Si l’entreprise fait la une des publications actions depuis plusieurs semaines, tant ses difficultés s’amoncellent, elle était pour le moment passée entre les gouttes du marché du crédit. Trois raisons, qui ne nous semblent pas justifiées, peuvent expliquer cette dichotomie qui se produit de temps à autres, puis finit toujours par se corriger :
- L’absence de notation d’agence, impliquant elle-même deux conséquences :
- L’absence de la plupart des gestions sous contrainte ou indicielle : il est probable que la dégradation récente de la qualité eût, pour un émetteur noté, passé l’entreprise du segment ‘investment grade’ au segment ‘high yield’ ou a minima une mise sous surveillance négative qui aurait alerté le marché, impliquant une phase de cession et donc d’écartement de spread. En étant non noté, l’émetteur est positionné plutôt dans des portefeuilles satellites, moins sensibles à l’actualité financière et aux flux techniques.

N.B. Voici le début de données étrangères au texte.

-- ==== Sys2Proof/Machine/VecFloat.lean ====
section
/-! DEFINITION. Floating-point vector instructions and conversions (majors 0x40 to 0x48; R268, R278 to R283). -/

namespace Sys2Proof.Machine

open Sys2Proof

/-- The format of a floating form. -/
def vfmt (wide : Bool) : Fmt := if wide then fB64 else fB32

/-- A floating source pattern, flushed under FTZ (R117, R268). -/
def vfIn (f : Fmt) (ftz : Bool) (x : Nat) : Nat := ftzIn ftz f (x % 2 ^ Fmt_width f)

/-- a × 2^n (R279); beyond ±20,000 the exponent makes no difference. -/
def fScaleb (f : Fmt) (rm : Rm) (a : Fv) (n : Int) : Nat × Flags :=
  match a with
  | .fin neg m e => fround f rm neg m (e + clamp (-20000) 20000 n) false
  | .inf neg => (fInf f neg, 0)
  | x => nanResult f [x]

/-- The bits of a with the sign of b (R279). -/
def fSgnj (f : Fmt) (a b : Nat) : Nat := a % 2 ^ (f.eb + f.mb) + signBit f (bitAt b (f.eb + f.mb))

/-- Floating results by major and X (R278, R279); d is the old destination. -/
def fpEl (f : Fmt) (rm : Rm) (ftz : Bool) (major x a b d : Nat) : Nat × Flags :=
  let fa := fdecode f (vfIn f ftz a)
  let fb := fdecode f (vfIn f ftz b)
  let fd := fdecode f (vfIn f ftz d)
  match major, x with
  | 0x40, 0 => ftzOut ftz f (fAdd f rm fa fb)
  | 0x40, _ => ftzOut ftz f (fAdd f rm fa (fNeg fb))
  | 0x41, 0 => ftzOut ftz f (fMul f rm fa fb)
  | 0x41, _ => ftzOut ftz f (fDiv f rm fa fb)
  | 0x42, 0 => ftzOut ftz f (fFma f rm fa fb fd)
  | 0x42, _ => ftzOut ftz f (fFma f rm fa fb (fNeg fd))
  | 0x43, 0 => ftzOut ftz f (fFma f rm (fNeg fa) fb fd)
  | 0x43, _ => ftzOut ftz f (fFma f rm (fNeg fa) fb (fNeg fd))
  | 0x44, 0 => ftzOut ftz f (fMinMax f false (vfIn f ftz a) (vfIn f ftz b))
  | 0x44, _ => ftzOut ftz f (fMinMax f true (vfIn f ftz a) (vfIn f ftz b))
  | _, 0 => ftzOut ftz f (fScaleb f rm fa (sextNat b (Fmt_width f)))
  | _, _ => (fSgnj f a b, 0)

/-- Majors 0x40 to 0x44 and 0x47 (R278, R279). -/
def vFp (x : Nat) (enc : Option Nat) (v : VArgs) (s : State) : Host.Outcome State Fault Refusal :=
  issueV v enc (useA v :: useB v ++ useD v x) (some v.wide)
    (vecMap v v.wide fun s i =>
      fpEl (vfmt v.wide) (fcsrRm (curGroup s)) (fcsrFtz (curGroup s)) v.major x (srcA v s i) (srcB v s i) (srcD v s i)) s

/-- The conditions of vfcmp with their flags (R280). -/
def fpCond (cond : Nat) (a b : Fv) : Bool × Flags :=
  match cond with
  | 0 => fCmp 0 a b
  | 1 => (!(fCmp 0 a b).1, (fCmp 0 a b).2)
  | 2 => fCmp 1 a b
  | 3 => fCmp 2 a b
  | 4 => fCmp 1 b a
  | 5 => fCmp 2 b a
  | 6 => fCmp 3 a b
  | _ => (!(fCmp 3 a b).1, (fCmp 3 a b).2)

/-- vfcmp (R280). -/
def vFcmp (pd cond : Nat) (enc : Option Nat) (v : VArgs) (s : State) : Host.Outcome State Fault Refusal :=
  let f := vfmt v.wide
  issueV v (firstOf [failIf (7 < cond) 0x01, enc]) (useA v :: useB v) none
    (predMap v pd fun s i =>
      let ftz := fcsrFtz (curGroup s)
      fpCond cond (fdecode f (vfIn f ftz (srcA v s i))) (fdecode f (vfIn f ftz (srcB v s i)))) s

/-! Functions of one source (R281, R282). -/

/-- vfgetexp. -/
def fGetexp (f : Fmt) (rm : Rm) (a : Fv) : Nat × Flags :=
  match a with
  | .fin _ m e => if m = 0 then (fInf f true, flDZ) else toFmt f rm (ofIntFv ((Nat.log2 m : Int) + e))
  | .inf _ => (fInf f false, 0)
  | x => nanResult f [x]

/-- vfgetman. -/
def fGetman (f : Fmt) (rm : Rm) (a : Fv) : Nat × Flags :=
  match a with
  | .fin neg m _ => if m = 0 then (signBit f neg, 0) else fround f rm neg m (-(Nat.log2 m : Int)) false
  | .inf _ => invalid f
  | x => nanResult f [x]

/-- vfclass: one bit of the mask. -/
def fClass (f : Fmt) (x : Nat) : Nat :=
  let sub := bits x f.mb f.eb == 0
  match fdecode f x with
  | .inf neg => if neg then 2 ^ 0 else 2 ^ 7
  | .nan sg => if sg then 2 ^ 8 else 2 ^ 9
  | .fin neg m _ =>
    if m = 0 then (if neg then 2 ^ 3 else 2 ^ 4)
    else if sub then (if neg then 2 ^ 2 else 2 ^ 5)
    else (if neg then 2 ^ 1 else 2 ^ 6)

/-- vfround in a mode: the sign is kept and NX is never raised. -/
def fRoundInt (f : Fmt) (rm : Rm) (a : Fv) : Nat × Flags :=
  match a with
  | .fin neg m e => ((fround f .rne neg (roundAt rm neg m e 0 false).1 0 false).1, 0)
  | .inf neg => (fInf f neg, 0)
  | x => nanResult f [x]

- L’absence du référentiel sur la qualité de crédit que sont les agences, rendant l’émetteur moins sujet à des articles de presse sur le sujet et à une gestion ‘quantitative’ de l’émetteur
- Un encours majoritairement positionné sur des obligations convertibles : si ces dernières sont bel et bien des obligations elles sont généralement gérées à part, par des gérants spécifiques et dans des fonds spécifiques, dont l’analyse est plus un mix 50/50 entre action et crédit qu’une analyse crédit pure. Il arrive ainsi fréquemment qu’une obligation convertible, à cause de flux spécifiques sur ces fonds ou d’un comportement erratique de l’action, offre un rendement significativement éloigné, toutes choses égales par ailleurs, d’une obligation classique du même émetteur.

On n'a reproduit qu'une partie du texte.